## What to produce
Working from the entries that follow, retype each one without any alteration.

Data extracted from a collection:
_ _ _

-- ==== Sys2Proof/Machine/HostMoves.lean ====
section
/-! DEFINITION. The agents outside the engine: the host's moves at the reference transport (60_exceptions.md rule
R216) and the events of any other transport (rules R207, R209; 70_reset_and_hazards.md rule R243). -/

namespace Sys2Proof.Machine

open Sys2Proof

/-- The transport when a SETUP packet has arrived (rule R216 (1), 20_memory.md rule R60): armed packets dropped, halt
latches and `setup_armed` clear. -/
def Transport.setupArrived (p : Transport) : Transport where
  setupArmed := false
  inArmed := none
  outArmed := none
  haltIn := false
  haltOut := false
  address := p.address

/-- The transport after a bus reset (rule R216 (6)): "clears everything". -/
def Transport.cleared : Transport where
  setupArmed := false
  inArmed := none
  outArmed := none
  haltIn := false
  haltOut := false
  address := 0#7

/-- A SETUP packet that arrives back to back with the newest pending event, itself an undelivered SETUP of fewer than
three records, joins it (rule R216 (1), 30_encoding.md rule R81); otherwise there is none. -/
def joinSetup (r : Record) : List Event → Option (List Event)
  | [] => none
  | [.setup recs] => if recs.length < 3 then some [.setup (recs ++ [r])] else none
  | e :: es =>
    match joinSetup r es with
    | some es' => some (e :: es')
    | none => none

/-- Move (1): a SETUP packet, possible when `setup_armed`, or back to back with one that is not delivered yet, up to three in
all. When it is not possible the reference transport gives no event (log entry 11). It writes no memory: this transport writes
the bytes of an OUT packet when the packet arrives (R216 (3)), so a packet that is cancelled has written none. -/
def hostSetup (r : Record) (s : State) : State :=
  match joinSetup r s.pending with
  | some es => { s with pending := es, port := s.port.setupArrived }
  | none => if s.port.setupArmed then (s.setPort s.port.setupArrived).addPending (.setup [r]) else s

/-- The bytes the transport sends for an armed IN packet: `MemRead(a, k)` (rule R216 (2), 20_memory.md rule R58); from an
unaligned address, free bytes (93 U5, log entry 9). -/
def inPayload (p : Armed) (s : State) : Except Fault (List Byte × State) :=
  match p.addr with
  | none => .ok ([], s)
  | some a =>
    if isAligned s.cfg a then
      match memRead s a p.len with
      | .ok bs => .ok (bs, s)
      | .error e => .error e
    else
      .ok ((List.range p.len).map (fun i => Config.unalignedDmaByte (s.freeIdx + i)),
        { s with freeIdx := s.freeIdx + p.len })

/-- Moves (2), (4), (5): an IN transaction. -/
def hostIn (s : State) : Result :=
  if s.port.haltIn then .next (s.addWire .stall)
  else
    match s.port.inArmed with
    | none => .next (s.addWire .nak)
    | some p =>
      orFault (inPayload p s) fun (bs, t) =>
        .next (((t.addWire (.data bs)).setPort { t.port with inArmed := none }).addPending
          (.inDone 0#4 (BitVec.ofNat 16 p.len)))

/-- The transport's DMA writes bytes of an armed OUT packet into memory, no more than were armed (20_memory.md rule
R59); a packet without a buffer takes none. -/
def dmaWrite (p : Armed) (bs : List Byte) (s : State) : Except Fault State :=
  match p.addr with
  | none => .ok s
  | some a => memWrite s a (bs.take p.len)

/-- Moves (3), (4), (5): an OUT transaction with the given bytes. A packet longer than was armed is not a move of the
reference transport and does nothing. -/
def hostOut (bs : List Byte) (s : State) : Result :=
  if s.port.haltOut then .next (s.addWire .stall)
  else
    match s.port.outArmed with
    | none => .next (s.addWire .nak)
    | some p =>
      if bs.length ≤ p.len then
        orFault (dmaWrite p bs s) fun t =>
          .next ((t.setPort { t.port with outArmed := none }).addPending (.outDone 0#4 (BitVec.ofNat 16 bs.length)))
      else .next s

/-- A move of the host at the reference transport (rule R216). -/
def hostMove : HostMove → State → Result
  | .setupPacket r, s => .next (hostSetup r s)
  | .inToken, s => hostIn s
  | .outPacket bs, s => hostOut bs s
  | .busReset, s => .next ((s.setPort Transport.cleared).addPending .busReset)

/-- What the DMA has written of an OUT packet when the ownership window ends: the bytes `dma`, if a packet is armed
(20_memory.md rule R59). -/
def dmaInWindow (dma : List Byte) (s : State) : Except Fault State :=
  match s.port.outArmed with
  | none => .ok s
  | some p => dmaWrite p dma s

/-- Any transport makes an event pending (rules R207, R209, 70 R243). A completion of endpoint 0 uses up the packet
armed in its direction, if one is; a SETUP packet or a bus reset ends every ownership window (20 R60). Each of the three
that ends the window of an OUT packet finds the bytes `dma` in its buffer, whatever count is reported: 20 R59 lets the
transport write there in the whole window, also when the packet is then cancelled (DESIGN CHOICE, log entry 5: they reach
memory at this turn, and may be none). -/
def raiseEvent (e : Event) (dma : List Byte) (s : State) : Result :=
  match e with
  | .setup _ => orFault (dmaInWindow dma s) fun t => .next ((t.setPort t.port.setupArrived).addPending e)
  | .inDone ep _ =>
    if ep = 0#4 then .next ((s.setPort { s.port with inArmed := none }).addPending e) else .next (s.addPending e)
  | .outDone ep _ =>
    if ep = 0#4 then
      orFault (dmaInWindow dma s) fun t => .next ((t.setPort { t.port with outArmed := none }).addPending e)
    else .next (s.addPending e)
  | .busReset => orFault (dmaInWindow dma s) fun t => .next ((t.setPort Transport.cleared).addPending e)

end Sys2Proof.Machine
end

_ _ _

## Output of the exercise
-- ==== Sys2Proof/Machine/HostMoves.lean ====
section
/-! DEFINITION. The agents outside the engine: the host's moves at the reference transport (60_exceptions.md rule
R216) and the events of any other transport (rules R207, R209; 70_reset_and_hazards.md rule R243). -/

namespace Sys2Proof.Machine

open Sys2Proof

/-- The transport when a SETUP packet has arrived (rule R216 (1), 20_memory.md rule R60): armed packets dropped, halt
latches and `setup_armed` clear. -/
def Transport.setupArrived (p : Transport) : Transport where
  setupArmed := false
  inArmed := none
  outArmed := none
  haltIn := false
  haltOut := false
  address := p.address

/-- The transport after a bus reset (rule R216 (6)): "clears everything". -/
def Transport.cleared : Transport where
  setupArmed := false
  inArmed := none
  outArmed := none
  haltIn := false
  haltOut := false
  address := 0#7

/-- A SETUP packet that arrives back to back with the newest pending event, itself an undelivered SETUP of fewer than
three records, joins it (rule R216 (1), 30_encoding.md rule R81); otherwise there is none. -/
def joinSetup (r : Record) : List Event → Option (List Event)
  | [] => none
  | [.setup recs] => if recs.length < 3 then some [.setup (recs ++ [r])] else none
  | e :: es =>
    match joinSetup r es with
    | some es' => some (e :: es')
    | none => none

/-- Move (1): a SETUP packet, possible when `setup_armed`, or back to back with one that is not delivered yet, up to three in
all. When it is not possible the reference transport gives no event (log entry 11). It writes no memory: this transport writes
the bytes of an OUT packet when the packet arrives (R216 (3)), so a packet that is cancelled has written none. -/
def hostSetup (r : Record) (s : State) : State :=
  match joinSetup r s.pending with
  | some es => { s with pending := es, port := s.port.setupArrived }
  | none => if s.port.setupArmed then (s.setPort s.port.setupArrived).addPending (.setup [r]) else s

/-- The bytes the transport sends for an armed IN packet: `MemRead(a, k)` (rule R216 (2), 20_memory.md rule R58); from an
unaligned address, free bytes (93 U5, log entry 9). -/
def inPayload (p : Armed) (s : State) : Except Fault (List Byte × State) :=
  match p.addr with
  | none => .ok ([], s)
  | some a =>
    if isAligned s.cfg a then
      match memRead s a p.len with
      | .ok bs => .ok (bs, s)
      | .error e => .error e
    else
      .ok ((List.range p.len).map (fun i => Config.unalignedDmaByte (s.freeIdx + i)),
        { s with freeIdx := s.freeIdx + p.len })

/-- Moves (2), (4), (5): an IN transaction. -/
def hostIn (s : State) : Result :=
  if s.port.haltIn then .next (s.addWire .stall)
  else
    match s.port.inArmed with
    | none => .next (s.addWire .nak)
    | some p =>
      orFault (inPayload p s) fun (bs, t) =>
        .next (((t.addWire (.data bs)).setPort { t.port with inArmed := none }).addPending
          (.inDone 0#4 (BitVec.ofNat 16 p.len)))

/-- The transport's DMA writes bytes of an armed OUT packet into memory, no more than were armed (20_memory.md rule
R59); a packet without a buffer takes none. -/
def dmaWrite (p : Armed) (bs : List Byte) (s : State) : Except Fault State :=
  match p.addr with
  | none => .ok s
  | some a => memWrite s a (bs.take p.len)

/-- Moves (3), (4), (5): an OUT transaction with the given bytes. A packet longer than was armed is not a move of the
reference transport and does nothing. -/
def hostOut (bs : List Byte) (s : State) : Result :=
  if s.port.haltOut then .next (s.addWire .stall)
  else
    match s.port.outArmed with
    | none => .next (s.addWire .nak)
    | some p =>
      if bs.length ≤ p.len then
        orFault (dmaWrite p bs s) fun t =>
          .next ((t.setPort { t.port with outArmed := none }).addPending (.outDone 0#4 (BitVec.ofNat 16 bs.length)))
      else .next s

/-- A move of the host at the reference transport (rule R216). -/
def hostMove : HostMove → State → Result
  | .setupPacket r, s => .next (hostSetup r s)
  | .inToken, s => hostIn s
  | .outPacket bs, s => hostOut bs s
  | .busReset, s => .next ((s.setPort Transport.cleared).addPending .busReset)

/-- What the DMA has written of an OUT packet when the ownership window ends: the bytes `dma`, if a packet is armed
(20_memory.md rule R59). -/
def dmaInWindow (dma : List Byte) (s : State) : Except Fault State :=
  match s.port.outArmed with
  | none => .ok s
  | some p => dmaWrite p dma s

/-- Any transport makes an event pending (rules R207, R209, 70 R243). A completion of endpoint 0 uses up the packet
armed in its direction, if one is; a SETUP packet or a bus reset ends every ownership window (20 R60). Each of the three
that ends the window of an OUT packet finds the bytes `dma` in its buffer, whatever count is reported: 20 R59 lets the
transport write there in the whole window, also when the packet is then cancelled (DESIGN CHOICE, log entry 5: they reach
memory at this turn, and may be none). -/
def raiseEvent (e : Event) (dma : List Byte) (s : State) : Result :=
  match e with
  | .setup _ => orFault (dmaInWindow dma s) fun t => .next ((t.setPort t.port.setupArrived).addPending e)
  | .inDone ep _ =>
    if ep = 0#4 then .next ((s.setPort { s.port with inArmed := none }).addPending e) else .next (s.addPending e)
  | .outDone ep _ =>
    if ep = 0#4 then
      orFault (dmaInWindow dma s) fun t => .next ((t.setPort { t.port with outArmed := none }).addPending e)
    else .next (s.addPending e)
  | .busReset => orFault (dmaInWindow dma s) fun t => .next ((t.setPort Transport.cleared).addPending e)

end Sys2Proof.Machine
end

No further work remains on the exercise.